» **Directions for this task**
Restate word for word the lines in the listing below, starting at the line containing "let r := x.foldl" and ending at the line containing "else (setPort a.1", both included; leave out the rest.

» **The data**
-- ==== Sys2Proof/Machine/LemacOps.lean ====
section
/-! DEFINITION. Frames of the Lemac network: layouts, the checks of the guardian and the receive engines, points and slot edges (R178 to R201, R208). -/

namespace Sys2Proof.Machine

/-! ## Frames (R179 to R186) -/

/-- `n` bytes from offset `o` after the EtherType, as a number (R179, R11). -/
def fNum (f : RxFrame) (o n : Nat) : Nat := beNat ((f.bytes.drop (14 + o)).take n)
/-- EtherType of a frame. -/
def fEther (f : RxFrame) : Nat := beNat ((f.bytes.drop 12).take 2)
/-- SLOT of the Lemac header (R180). -/
def fSlot (f : RxFrame) : Nat := fNum f 0 2
/-- CYC of the Lemac header. -/
def fCyc (f : RxFrame) : Nat := fNum f 2 2
/-- HOPS of the Lemac header. -/
def fHops (f : RxFrame) : Nat := fNum f 4 1
/-- KIND (R181). -/
def fKind (f : RxFrame) : Nat := bits 15 12 (fNum f 6 2)
/-- NULL. -/
def fNull (f : RxFrame) : Bool := bitOf 11 (fNum f 6 2)
/-- FAR. -/
def fFar (f : RxFrame) : Bool := bitOf 10 (fNum f 6 2)
/-- STEP. -/
def fStep (f : RxFrame) : Bool := bitOf 9 (fNum f 6 2)
/-- The payload. -/
def fBody (f : RxFrame) : List Byte := f.bytes.drop 22
/-- VER, KIND and NULL are valid (R181, R187). -/
def fValid (f : RxFrame) : Bool :=
  fNum f 6 2 % 16 == 1 && decide (1 ≤ fKind f) && decide (fKind f ≤ 6) && (!fNull f || fKind f == 2 || fKind f == 3)

/-- Number of bytes `o` to `o + n − 1` of a payload. -/
def bNum (b : List Byte) (o n : Nat) : Nat := beNat ((b.drop o).take n)

/-- A list of bytes padded with zeros to `n`. -/
def padTo (n : Nat) (l : List Byte) : List Byte := l ++ List.replicate (n - l.length) 0

/-- A frame of the device, without FCS (R179, R180). -/
def mkFrame (s : State) (slot cyc kind flags : Nat) (body : List Byte) : List Byte :=
  let st := cfg s Reg.LEMAC_RANK_RANK + b2n (decide (role s = rACTIVE)) * 8
  padTo 60 (beBytes 2 (cfg s Reg.LEMAC_MCAST_HI_ADDR) ++ beBytes 4 (cfg s Reg.LEMAC_MCAST_LO_ADDR) ++
    beBytes 2 (rd s Reg.LEMAC_UMAC_HI_ADDR) ++ beBytes 4 (rd s Reg.LEMAC_UMAC_LO_ADDR) ++ beBytes 2 (cfg s Reg.LEMAC_ETYPE_ETYPE) ++
    beBytes 2 slot ++ beBytes 2 cyc ++ beBytes 1 0 ++ beBytes 1 st ++ beBytes 2 (kind * 2 ^ 12 + flags + 1) ++ body)

/-! ## Ports -/

/-- The offline self-test runs, with every port in loop-back (R402). -/
def offlineRuns (s : State) : Bool := s.tests.any (fun r => r.kind == .offline && r.running)

/-- The port's SerDes half and NET are ON, its lane is calibrated, it is in use, not closed by its guardian and not in loop-back (R199, R392, R402). -/
def portLive (s : State) (p : Nat) : Bool :=
  domOn s dNET && !offlineRuns s && domOn s (dPort p) && !s.boot.lanesOff.getLsbD p && cfgOn s (Reg.PORT_CTRL_EN p) && !on s (Reg.PORT_STAT_CLOSED p)

/-- The port is an origin end in this cycle (R178). -/
def isOrigin (s : State) (p : Nat) : Bool := s.lemac.launching && originEnd s p

/-- The port is the far end of a closed line (R178). -/
def isFar (s : State) (p : Nat) : Bool := cfgOn s (Reg.PORT_LINE_CLOSED p) && !isOrigin s p

/-- FAR of a frame that the port sends: it is the far-end port of a closed line (R180). While a member of a pair primes, its lines have no origin yet, and none of its ports is far. -/
def farFlag (s : State) (p : Nat) : Nat :=
  b2n (cfgOn s (Reg.PORT_LINE_CLOSED p) && !originEnd s p && !(inPair s && rd s Reg.LEMAC_PSTATE_STATE == 1)) * 2 ^ 10

/-- The port is a relay (R201). -/
def isRelay (s : State) (p : Nat) : Bool := on s (Reg.PORT_STAT_RELAY p)

/-- A relay ends, and its line is whole again (R201). -/
def relayEnd (s : State) (p : Nat) : State := wrs s [(Reg.PORT_STAT_RELAY p, 0), (Reg.PORT_STAT_BREAK p, 0)]

/-- Segment that a port serves (R176). -/
def portSeg (s : State) (p : Nat) : Nat := cfg s (Reg.PORT_LINE_SEG p)

/-- Line delay of a port, in ns. -/
def dline (s : State) (p : Nat) : Nat := rd s (Reg.PORT_DLINE_DLINE p)

/-- Half the width of a port's windows. -/
def guardNs (s : State) (p : Nat) : Nat := cfg s (Reg.PORT_SLOTCFG_GUARD p)

/-- Expected start of a receive entry at a port (R188, R201). -/
def expected (s : State) (p : Nat) (e : SlotE) : Nat := if isOrigin s p || isRelay s p then e.at_ else e.at_ + dline s p

/-- The slot entries of a port in the bank in service; none while no bank is. -/
def portSlots (s : State) (p : Nat) : List SlotE := if inService s then slots s (bank s) p else []

/-- A receive entry (R192). -/
def SlotE.isRx (e : SlotE) : Bool := decide (e.kind ≤ 1)

/-- Number of the receive entry whose window holds a start (R196). -/
def windowAt (s : State) (p start : Nat) : Option Nat :=
  let l := portSlots s p
  let i := l.findIdx (fun e => e.isRx && decide (start ≤ expected s p e + guardNs s p) && decide (expected s p e ≤ start + guardNs s p))
  if i < l.length then some i else none

/-- The start lies in an asynchronous window of the port: its end and TUNNEL (R192, R198). -/
def asyncAt (s : State) (p start : Nat) : Option (Nat × Bool) :=
  ((portSlots s p).find? (fun e => e.kind == 3 && decide (e.at_ ≤ start) && decide (start < e.at_ + 256 * e.len))).map
    (fun e => (e.at_ + 256 * e.len, e.tunnel))

/-- Time that `n` bytes take on the wire, in ns (R182). -/
def wireNs (s : State) (p n : Nat) : Nat :=
  if (if p < 24 then rd s (Reg.PORT_CTRL_SPEED p) else rd s (Reg.PLANT_CFG_SPEED (p - 24))) = 2 then (n * 16 + 4) / 5 else n * 8

/-- Time from the timestamp point to the end of the FCS of a frame of `n` bytes, padded to 60. -/
def frameNs (s : State) (p n : Nat) : Nat := wireNs s p (max 60 n + 4)

/-! ## Violations (R196 to R199) -/

/-- A blocked or cut frame: the port's violation run rises (R199). -/
def violate (s : State) (p : Nat) : State := wr s (Reg.PORT_VRUN_RUN p) (min 255 (rd s (Reg.PORT_VRUN_RUN p) + 1))

/-- A frame that starts in no window is blocked, and counted against the nearest receive entry (R196). -/
def blockFrame (s : State) (p start : Nat) : State :=
  let es := ((portSlots s p).filter (fun e => e.isRx)).map (expected s p)
  let dist (x : Nat) : Nat := (start - x) + (x - start)
  let best := es.foldl (fun (b : Option Nat) x => match b with | some y => if dist x < dist y then some x else some y | none => some x) none
  let s := match best with
    | some x => incErr s (if start < x then Reg.PORT_EARLY_ERR_COUNT p else Reg.PORT_LATE_ERR_COUNT p)
    | none => s
  violate s p

/-- Reception that continues outside every window counts as one blocked frame for each 1 µs: `n` is its length in ns from `start`, which is counted where `first` (R198). -/
def blockRun (s : State) (p start n : Nat) (first : Bool) : State :=
  (List.range ((n + 999) / 1000)).foldl (fun s i =>
    let t := start + 1000 * i
    if (i != 0 || first) && (windowAt s p t).isNone && (asyncAt s p t).isNone then blockFrame s p t else s) s

/-- A frame that starts in no window is blocked for as long as it lasts (R196, R198). -/
def blockWhole (s : State) (p : Nat) (f : RxFrame) : State := blockRun s p f.start (frameNs s p f.bytes.length) true

/-- Key of a port's entry in the offset and drift tables. -/
def entKey (p k : Nat) : Nat := p * 4096 + k

/-- A frame starts within the window of a receive entry: its offset is recorded, and the drift and violation runs follow; the first such frame of a cycle counts for the drift run (R199, R200). -/
def noteStart (s : State) (p k start : Nat) (e : SlotE) : State :=
  let d : Int := (start : Int) - expected s p e
  let out := decide ((guardNs s p / 2 : Nat) < d.natAbs)
  let l := s.lemac
  let key := entKey p k
  let seen := (tget (fun _ => none) l.offs key).isSome
  let s := { s with lemac := { l with
    offs := tput (fun _ => none) l.offs key (some d),
    drift := if seen then l.drift else tmod (fun _ => 0) l.drift key (fun n => if out then n + 1 else 0),
    within := if seen then l.within else tmod (fun _ => 0) l.within key (fun n => if out then 0 else n + 1) } }
  wr s (Reg.PORT_VRUN_RUN p) 0

/-- The page's LINK bit follows what the port hears (log 21). -/
def linkUp (s : State) (p : Nat) : State := wr s (Reg.PORT_STAT_LINK p) 1

/-! ## The checks of R187 -/

/-- What the checks find. -/
inductive Chk where
  | crc | blocked | slotErr | plain
  | ok (ent : Nat)
  deriving DecidableEq, Repr

/-- Sender position of a frame at a port (R187). -/
def senderPos (s : State) (p : Nat) (f : RxFrame) : Nat :=
  if cfgOn s (Reg.PORT_LINE_END p) then cfg s (Reg.PORT_LINE_N p) - 1 - fHops f else fHops f

/-- The KIND of the frames that a receive entry admits (R181, R192). -/
def fKindOf (e : SlotE) : Nat := if e.kind = 0 then 3 else 5

/-- Checks 3 to 7 of a frame in the window of an entry. -/
def chkEntry (s : State) (p k : Nat) (e : SlotE) (f : RxFrame) : Chk :=
  if fEther f ≠ cfg s Reg.LEMAC_ETYPE_ETYPE then .slotErr
  else if ¬ fValid f then .slotErr
  else if fCyc f ≠ s.sched.cycle % 2 ^ 16 then .slotErr
  else if fSlot f ≠ e.slot ∨ fKind f ≠ fKindOf e then .slotErr
  else if senderPos s p f ≠ e.pos ∨ (cfgOn s (Reg.PORT_LINE_END p) ∧ cfg s (Reg.PORT_LINE_N p) ≤ fHops f) then .slotErr
  else .ok k

/-- The checks of R187 of a node frame or a sync measurement, in their order. -/
def chkFrame (s : State) (f : RxFrame) : Chk :=
  let p := f.port.val
  if ¬ f.fcs then .crc
  else
    match windowAt s p f.start with
    | some k => match (portSlots s p)[k]? with
      | some e => chkEntry s p k e f
      | none => .slotErr
    | none =>
      match asyncAt s p f.start with
      | some _ => if fEther f = cfg s Reg.LEMAC_ETYPE_ETYPE then .slotErr else .plain
      | none => .blocked

/-- The checks that apply to frames with no slot entry: FCS, EtherType, VER, KIND and NULL, and CYC where the unit runs (R187; log 22). -/
def chkHead (s : State) (f : RxFrame) (kind : Nat) (cyc : Bool) : Chk :=
  if ¬ f.fcs then .crc
  else if fEther f ≠ cfg s Reg.LEMAC_ETYPE_ETYPE ∨ ¬ fValid f ∨ fKind f ≠ kind then .slotErr
  else if cyc ∧ fCyc f ≠ s.sched.cycle % 2 ^ 16 then .slotErr
  else .ok 0

/-- A frame that fails a check is counted (R187). -/
def countChk (s : State) (p : Nat) (f : RxFrame) (c : Chk) : State :=
  match c with
  | .crc => incErr s (Reg.PORT_CRC_ERR_COUNT p)
  | .slotErr => incErr s (Reg.PORT_SLOT_ERR_COUNT p)
  | .blocked => blockWhole s p f
  | .plain => s
  | .ok _ => s
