/-- As a window opens, TSYNC answers that wait leave first, then the far port's own READ, each where it ends in time; the instant at which the line is free again (R209, R227, R228; log 24). -/
def sendTsync (s : State) (p at_ : Nat) (win : Option (Nat × Bool)) : State × Nat :=
  let gap := frameNs s p asFrameLen + wireNs s p 20
  let x := (port s p).resp
  let s := if x = [] then s else setPort s p { port s p with resp := [] }
  let r := x.foldl (fun (a : State × Nat) q =>
    if !maySend a.1 p then a
    else if endsInTime a.1 p a.2 asFrameLen win then (sendResp a.1 p a.2 q, a.2 + gap)
    else (setPort a.1 p { port a.1 p with resp := (port a.1 p).resp ++ [q] }, a.2)) (s, at_)
  if (port r.1 p).askDue && maySend r.1 p && isFar r.1 p && endsInTime r.1 p r.2 asFrameLen win then (sendAsk r.1 p r.2, r.2 + gap) else r

/-- ASYNC_WINDOW_START: asynchronous window entry `k` of port `p` opens (R209, R227, R228). -/
def execAsyncWindowStart (p : Fin 24) (k : Fin 4096) (s : State) : Host.Outcome State Fault Refusal :=
  .next (
    match (portSlots s p)[k.val]? with
    | some e =>
      if e.kind = 3 ∧ domOn s dNET then
        let win := some (e.at_ + 256 * e.len, e.tunnel)
        let r := sendTsync (setPort s p { port s p with win := win }) p e.at_ win
        txStart r.1 p r.2 win
      else s
    | none => s)

/-- The transmit engines that are idle look at their rings: those of ports 0 to 23 in an open window, those of plant ports at any time (R209, R236). -/
def pollRings (s : State) : State :=
  (List.range 26).foldl (fun s p => if 24 ≤ p ∨ (port s p).win.isSome then txStart s p (afterBoundary s (timeCount s)) (port s p).win else s) s

/-- CAS_EXECUTE: the `k` oldest requests are performed in one clock, in the order of R326; records that this passes to the network DMA are sent where a window is open (R209). -/
def execCasExecute (k : Nat) (s : State) : Host.Outcome State Fault Refusal :=
  .next (
    let net := (s.casPend.take k).any (fun r => bits 31 30 r.w.toNat == 3)
    let s := casRun s k
    if net then pollRings s else s)

/-! ## Reception (R187, R198, R209) -/

/-- A frame enters the receive ring of its port, or is discarded for want of room (R209, R329). -/
def toRing (s : State) (f : RxFrame) (cut : Bool) : State :=
  let p := f.port.val
  let t := rxStamp s p f.start
  let s := incCnt s (Reg.PORT_RX_CNT_COUNT p)
  match ringPut s p f.bytes (t / 2 ^ 16) (t % 2 ^ 16) cut with
  | some s => s
  | none => incErr s (Reg.PORT_ADROP_ERR_COUNT p)

/-- A frame that starts in an asynchronous window, from the guardian on: `g` is what becomes of one that may be stored. A longer frame than 1,518 bytes is cut (R198; log 24). -/
def rxAsync (s : State) (f : RxFrame) (cut : Bool) (g : State → State) : State :=
  let p := f.port.val
  if portLive s p then
    let s := linkUp s p
    if (asyncAt s p f.start).isNone then (if f.fcs then blockWhole s p f else incErr s (Reg.PORT_CRC_ERR_COUNT p))
    else if 1514 < f.bytes.length then violate (incErr s (Reg.PORT_LEN_ERR_COUNT p)) p
    else if !cut && !f.fcs then incErr s (Reg.PORT_CRC_ERR_COUNT p)
    else g s
  else s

» **Worked solution**
  let r := x.foldl (fun (a : State × Nat) q =>
    if !maySend a.1 p then a
    else if endsInTime a.1 p a.2 asFrameLen win then (sendResp a.1 p a.2 q, a.2 + gap)
    else (setPort a.1 p { port a.1 p with resp := (port a.1 p).resp ++ [q] }, a.2)) (s, at_)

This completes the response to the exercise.